===== RECORDS FOR THE TASK =====

/-- R126, R137: a beacon heard on unit u is valid at the node: its epoch, and the link key under which its MIC checks. -/
def Dn8.beaconValid (d : Dn8) (u : Nat) (f : RxFrame) : Option (Nat × Nat) :=
  let h := f.head
  if !(f.fcs && d.keyed && h.snid == d.snid && beaconForm u f) then none
  else match d.epochOf h.epoch with
  | none => none
  | some e =>
    if e = d.epoch ∧ !fcFresh (nth d.rxFc u none) h.fc then none
    else ((d.keysFor e).find? (fun k => (f.openWith (epochKey k d.snid e)).isSome)).map (fun k => (e, k))

/-- R126, R127: the node takes epoch e under link key k from a beacon of unit u with counter fc. -/
def Dn8.takeEpoch (d : Dn8) (u e k fc : Nat) : Dn8 :=
  let d1 : Dn8 := if e = d.epoch then d else { d with epoch := e, fc := 0, rxFc := [none, none] }
  { d1 with rxFc := d1.rxFc.set u (some fc), kL := k, kLNew := if k = d.kL then d1.kLNew else none }

/-- The node's index lies in the REPORT entry of beacon b. -/
def Dn8.covered (d : Dn8) (b : Beacon) : Bool := d.index.elim false b.covers

/-- R128: the rate correction, from the two latest valid beacons; it stands where TX_LT has not moved. (Log entry 75, DEDUCED.) -/
def Dn8.rateNext (d : Dn8) (b : Beacon) (brx : Nat) : Rat :=
  match d.lastRx with
  | none => d.rate
  | some (c, t) =>
    let dt : Nat := (b.txLt + 2 ^ 40 - t) % 2 ^ 40
    if dt = 0 then d.rate else ((((brx + 2 ^ 40 - c) % 2 ^ 40 : Nat)) : Rat) / ((dt : Nat) : Rat)

/-- R128, R141: a valid beacon b that covers the node: timing and mask of the next frame are adopted. -/
def Dn8.adopt (d : Dn8) (n u : Nat) (b : Beacon) (brx : Nat) : Dn8 :=
  let d1 := d.contResult n b
  let rate := d1.rateNext b brx
  { d1 with
    st := .synced, unit := u, timing := if d.linked then d.timing else none, next := some b, missed := 0, balBarred := false
    nextMask := nth b.bleed (d.index.getD 0 - b.rFirst) 0, brx := brx % 2 ^ 32, lastRx := some (brx, b.txLt), rate := rate
    nextAt := (brx : Rat) + countsNs (b.startDt : Nat) * rate - countsNs (d.tof : Nat), bprf := b.bprf, lastLen := b.len, trial := false
    joinWait := false, replyWait := false, heard := [] }

/-- R132: a network heard. -/
def Dn8.hear (d : Dn8) (snid : Nat) : Dn8 := { d with heard := if d.heard.contains snid then d.heard else d.heard ++ [snid] }

/-- R132: after 8 requests without an acknowledgement an unpaired node moves on to the next network that it has heard. -/
def Dn8.moveOn (d : Dn8) (n : Nat) : Dn8 :=
  if 8 ≤ d.reqs && !d.keyed then
    match d.heard.find? (· != d.target) with
    | some x => { d.wantJoin n with target := x, reqs := 0, heard := d.heard.filter (· != d.target) ++ [d.target] }
    | none => { d with reqs := 0 }
  else d

/-- R131, R132, R136: a beacon heard while joining: one of the network asked gives the slot timing and answers the request. -/
def Dn8.joining (d : Dn8) (n snid : Nat) (b : Beacon) : Dn8 :=
  let d1 := d.hear snid
  if snid = d1.target then { d1.contResult n b with timing := some b, lastLen := b.len, bprf := b.bprf }.moveOn n else d1

/-- R141: a beacon with JOIN_OPEN starts the join of an unpaired node. -/
def Dn8.startJoin (d : Dn8) (n u snid : Nat) (b : Beacon) : Dn8 :=
  { ((d.goTo .joining).wantJoin n).hear snid with target := snid, reqs := 0, timing := some b, unit := u, lastLen := b.len, bprf := b.bprf }
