/-- R340: COIL_TEST_SLOT of switch sw at its tick: `reads` are the levels of the switch and of its partner, row by row; `moving` says that
the contactor changes state. -/
def execCoilTestSlot (sw : Fin 8) (reads : List (Bool × Bool)) (moving : Bool) (s : State) : Out :=
  let k := sw.val / 2
  if s.sys.slot ≠ coilSlot sw.val s.prl.pos then .next s
  else if (nth s.sag.pullin k false || moving) && decide (nth s.sag.tpSkip sw.val 0 < 5) then .next (s.slotSkip sw.val)
  else
    let s1 := { s with sag := { s.sag with tpSkip := s.sag.tpSkip.set sw.val 0 } }
    if readsOk (nth s.sag.coil k false) reads then
      .next { s1 with sag := { s1.sag with tpFail := s1.sag.tpFail.set sw.val false, tpWait := s1.sag.tpWait.set sw.val false } }
    else .next (s1.coilTestFail sw.val)

/-- R502: COIL_PATH_OVERCURRENT: the path is limited and switched off, which shows as a readback failure. -/
def execCoilPathOvercurrent (k : Fin 4) (s : State) : Out :=
  .next (({ s with sag := s.sag.coilOff k.val }).coilTestFail (2 * k.val))

/-- R339, R272: CLOSE_TIMEOUT of COk; for CO3 of a tracking start the start is abandoned. -/
def execCloseTimeout (k : Fin 4) (s : State) : Out :=
  if !nth s.sag.coil k.val false || s.aux k.val then .next s
  else
    let s1 := (({ s with sag := s.sag.coilOff k.val }).wantCo k.val false).logPost 1 0x0A03 3 [k.val]
    if k.val = 3 ∧ s1.phm.trk = .co3Req then .next ((s1.abandonTrk 7 3).attn 9 3 [1]) else .next s1

/-- R341: no gate line switches. -/
def State.gatesAllLow (s : State) : Bool := s.activePh.isEmpty

/-- R370: the partner's path of COk is energised, as its heartbeats say. -/
def State.partnerCoil (s : State) (k : Nat) : Bool :=
  s.prl.mode == 1 && s.prl.partnerOk && (match s.prl.partner with | some p => nth p.coCmd k false | none => false)

/-- R341, R370: WELD_CHECK of COk, of its auxiliary contact or (`volt`) of the voltage across it, once both paths are off. -/
def State.weldBad (s : State) (k : Nat) (volt : Bool) : Option Bool :=
  let dv := s.safN P.sagWeldDv
  if nth s.sag.coil k false || s.partnerCoil k then none
  else if !volt then some (s.aux k)
  else match k with
    | 2 => none
    | 3 => if !s.aux 3 && s.gatesAllLow && decide (s.par P.phmTrkDead ≤ s.pins.vBus) then
        some (decide ((s.pins.vBus - s.pins.vLink).natAbs < dv)) else none
    | _ => if !s.aux 0 && !s.aux 1 && s.gatesAllLow then some (decide ((s.pins.vStr - s.pins.vPre).natAbs < dv)) else none

/-- R341: WELD_CHECK: a failed check is cause 0x0D. -/
def execWeldCheck (k : Fin 4) (volt : Bool) (s : State) : Out :=
  match s.weldBad k.val volt with
  | none => .next s
  | some bad =>
    let i := if volt then 4 + k.val else k.val
    let s1 := { s with sag := { s.sag with weld := s.sag.weld.set i bad, weldWait := s.sag.weldWait.set i bad } }
    .next (if bad then s1.sagIsolate 0x0D else s1)

/-- R341: CONTACTOR_DROPOUT of COk: its contact has read open for 20 ms while its path is energised. One that has not closed since then has
failed to close (R339). (Log entry 92, DEDUCED.) -/
def execContactorDropout (k : Fin 4) (s : State) : Out :=
  .next (if nth s.sag.coil k.val false && !s.aux k.val && nth s.sag.seen k.val false then s.sagIsolate 0x0E else s)

/-- R338: PULLIN_END of COk. -/
def execPullinEnd (k : Fin 4) (s : State) : Out :=
  .next { s with sag := { s.sag with pullin := s.sag.pullin.set k.val false } }

/-! Safety PDUs (R345 to R351). -/

/-- R343 bit 9: SAG_PDU_REQ is 1 and there is no session. -/
def State.degSession (s : State) : State := s.setDeg 9 (s.saf P.sagPduReq == 1 && !s.sag.session)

=====

DIRECTIONS FOR THIS TASK
Output all of the material exactly.

ANSWER TO THE EXERCISE
/-- R126, R137: a beacon heard on unit u is valid at the node: its epoch, and the link key under which its MIC checks. -/
def Dn8.beaconValid (d : Dn8) (u : Nat) (f : RxFrame) : Option (Nat × Nat) :=
  let h := f.head
  if !(f.fcs && d.keyed && h.snid == d.snid && beaconForm u f) then none
  else match d.epochOf h.epoch with
  | none => none
  | some e =>
    if e = d.epoch ∧ !fcFresh (nth d.rxFc u none) h.fc then none
    else ((d.keysFor e).find? (fun k => (f.openWith (epochKey k d.snid e)).isSome)).map (fun k => (e, k))

/-- R126, R127: the node takes epoch e under link key k from a beacon of unit u with counter fc. -/
def Dn8.takeEpoch (d : Dn8) (u e k fc : Nat) : Dn8 :=
  let d1 : Dn8 := if e = d.epoch then d else { d with epoch := e, fc := 0, rxFc := [none, none] }
  { d1 with rxFc := d1.rxFc.set u (some fc), kL := k, kLNew := if k = d.kL then d1.kLNew else none }

/-- The node's index lies in the REPORT entry of beacon b. -/
def Dn8.covered (d : Dn8) (b : Beacon) : Bool := d.index.elim false b.covers

/-- R128: the rate correction, from the two latest valid beacons; it stands where TX_LT has not moved. (Log entry 75, DEDUCED.) -/
def Dn8.rateNext (d : Dn8) (b : Beacon) (brx : Nat) : Rat :=
  match d.lastRx with
  | none => d.rate
  | some (c, t) =>
    let dt : Nat := (b.txLt + 2 ^ 40 - t) % 2 ^ 40
    if dt = 0 then d.rate else ((((brx + 2 ^ 40 - c) % 2 ^ 40 : Nat)) : Rat) / ((dt : Nat) : Rat)

/-- R128, R141: a valid beacon b that covers the node: timing and mask of the next frame are adopted. -/
def Dn8.adopt (d : Dn8) (n u : Nat) (b : Beacon) (brx : Nat) : Dn8 :=
  let d1 := d.contResult n b
  let rate := d1.rateNext b brx
  { d1 with
    st := .synced, unit := u, timing := if d.linked then d.timing else none, next := some b, missed := 0, balBarred := false
    nextMask := nth b.bleed (d.index.getD 0 - b.rFirst) 0, brx := brx % 2 ^ 32, lastRx := some (brx, b.txLt), rate := rate
    nextAt := (brx : Rat) + countsNs (b.startDt : Nat) * rate - countsNs (d.tof : Nat), bprf := b.bprf, lastLen := b.len, trial := false
    joinWait := false, replyWait := false, heard := [] }

/-- R132: a network heard. -/
def Dn8.hear (d : Dn8) (snid : Nat) : Dn8 := { d with heard := if d.heard.contains snid then d.heard else d.heard ++ [snid] }

/-- R132: after 8 requests without an acknowledgement an unpaired node moves on to the next network that it has heard. -/
def Dn8.moveOn (d : Dn8) (n : Nat) : Dn8 :=
  if 8 ≤ d.reqs && !d.keyed then
    match d.heard.find? (· != d.target) with
    | some x => { d.wantJoin n with target := x, reqs := 0, heard := d.heard.filter (· != d.target) ++ [d.target] }
    | none => { d with reqs := 0 }
  else d

/-- R131, R132, R136: a beacon heard while joining: one of the network asked gives the slot timing and answers the request. -/
def Dn8.joining (d : Dn8) (n snid : Nat) (b : Beacon) : Dn8 :=
  let d1 := d.hear snid
  if snid = d1.target then { d1.contResult n b with timing := some b, lastLen := b.len, bprf := b.bprf }.moveOn n else d1

/-- R141: a beacon with JOIN_OPEN starts the join of an unpaired node. -/
def Dn8.startJoin (d : Dn8) (n u snid : Nat) (b : Beacon) : Dn8 :=
  { ((d.goTo .joining).wantJoin n).hear snid with target := snid, reqs := 0, timing := some b, unit := u, lastLen := b.len, bprf := b.bprf }
/-- R340: COIL_TEST_SLOT of switch sw at its tick: `reads` are the levels of the switch and of its partner, row by row; `moving` says that
the contactor changes state. -/
def execCoilTestSlot (sw : Fin 8) (reads : List (Bool × Bool)) (moving : Bool) (s : State) : Out :=
  let k := sw.val / 2
  if s.sys.slot ≠ coilSlot sw.val s.prl.pos then .next s
  else if (nth s.sag.pullin k false || moving) && decide (nth s.sag.tpSkip sw.val 0 < 5) then .next (s.slotSkip sw.val)
  else
    let s1 := { s with sag := { s.sag with tpSkip := s.sag.tpSkip.set sw.val 0 } }
    if readsOk (nth s.sag.coil k false) reads then
      .next { s1 with sag := { s1.sag with tpFail := s1.sag.tpFail.set sw.val false, tpWait := s1.sag.tpWait.set sw.val false } }
    else .next (s1.coilTestFail sw.val)

/-- R502: COIL_PATH_OVERCURRENT: the path is limited and switched off, which shows as a readback failure. -/
def execCoilPathOvercurrent (k : Fin 4) (s : State) : Out :=
  .next (({ s with sag := s.sag.coilOff k.val }).coilTestFail (2 * k.val))

/-- R339, R272: CLOSE_TIMEOUT of COk; for CO3 of a tracking start the start is abandoned. -/
def execCloseTimeout (k : Fin 4) (s : State) : Out :=
  if !nth s.sag.coil k.val false || s.aux k.val then .next s
  else
    let s1 := (({ s with sag := s.sag.coilOff k.val }).wantCo k.val false).logPost 1 0x0A03 3 [k.val]
    if k.val = 3 ∧ s1.phm.trk = .co3Req then .next ((s1.abandonTrk 7 3).attn 9 3 [1]) else .next s1

/-- R341: no gate line switches. -/
def State.gatesAllLow (s : State) : Bool := s.activePh.isEmpty

/-- R370: the partner's path of COk is energised, as its heartbeats say. -/
def State.partnerCoil (s : State) (k : Nat) : Bool :=
  s.prl.mode == 1 && s.prl.partnerOk && (match s.prl.partner with | some p => nth p.coCmd k false | none => false)

/-- R341, R370: WELD_CHECK of COk, of its auxiliary contact or (`volt`) of the voltage across it, once both paths are off. -/
def State.weldBad (s : State) (k : Nat) (volt : Bool) : Option Bool :=
  let dv := s.safN P.sagWeldDv
  if nth s.sag.coil k false || s.partnerCoil k then none
  else if !volt then some (s.aux k)
  else match k with
    | 2 => none
    | 3 => if !s.aux 3 && s.gatesAllLow && decide (s.par P.phmTrkDead ≤ s.pins.vBus) then
        some (decide ((s.pins.vBus - s.pins.vLink).natAbs < dv)) else none
    | _ => if !s.aux 0 && !s.aux 1 && s.gatesAllLow then some (decide ((s.pins.vStr - s.pins.vPre).natAbs < dv)) else none

/-- R341: WELD_CHECK: a failed check is cause 0x0D. -/
def execWeldCheck (k : Fin 4) (volt : Bool) (s : State) : Out :=
  match s.weldBad k.val volt with
  | none => .next s
  | some bad =>
    let i := if volt then 4 + k.val else k.val
    let s1 := { s with sag := { s.sag with weld := s.sag.weld.set i bad, weldWait := s.sag.weldWait.set i bad } }
    .next (if bad then s1.sagIsolate 0x0D else s1)

/-- R341: CONTACTOR_DROPOUT of COk: its contact has read open for 20 ms while its path is energised. One that has not closed since then has
failed to close (R339). (Log entry 92, DEDUCED.) -/
def execContactorDropout (k : Fin 4) (s : State) : Out :=
  .next (if nth s.sag.coil k.val false && !s.aux k.val && nth s.sag.seen k.val false then s.sagIsolate 0x0E else s)

/-- R338: PULLIN_END of COk. -/
def execPullinEnd (k : Fin 4) (s : State) : Out :=
  .next { s with sag := { s.sag with pullin := s.sag.pullin.set k.val false } }

/-! Safety PDUs (R345 to R351). -/

/-- R343 bit 9: SAG_PDU_REQ is 1 and there is no session. -/
def State.degSession (s : State) : State := s.setDeg 9 (s.saf P.sagPduReq == 1 && !s.sag.session)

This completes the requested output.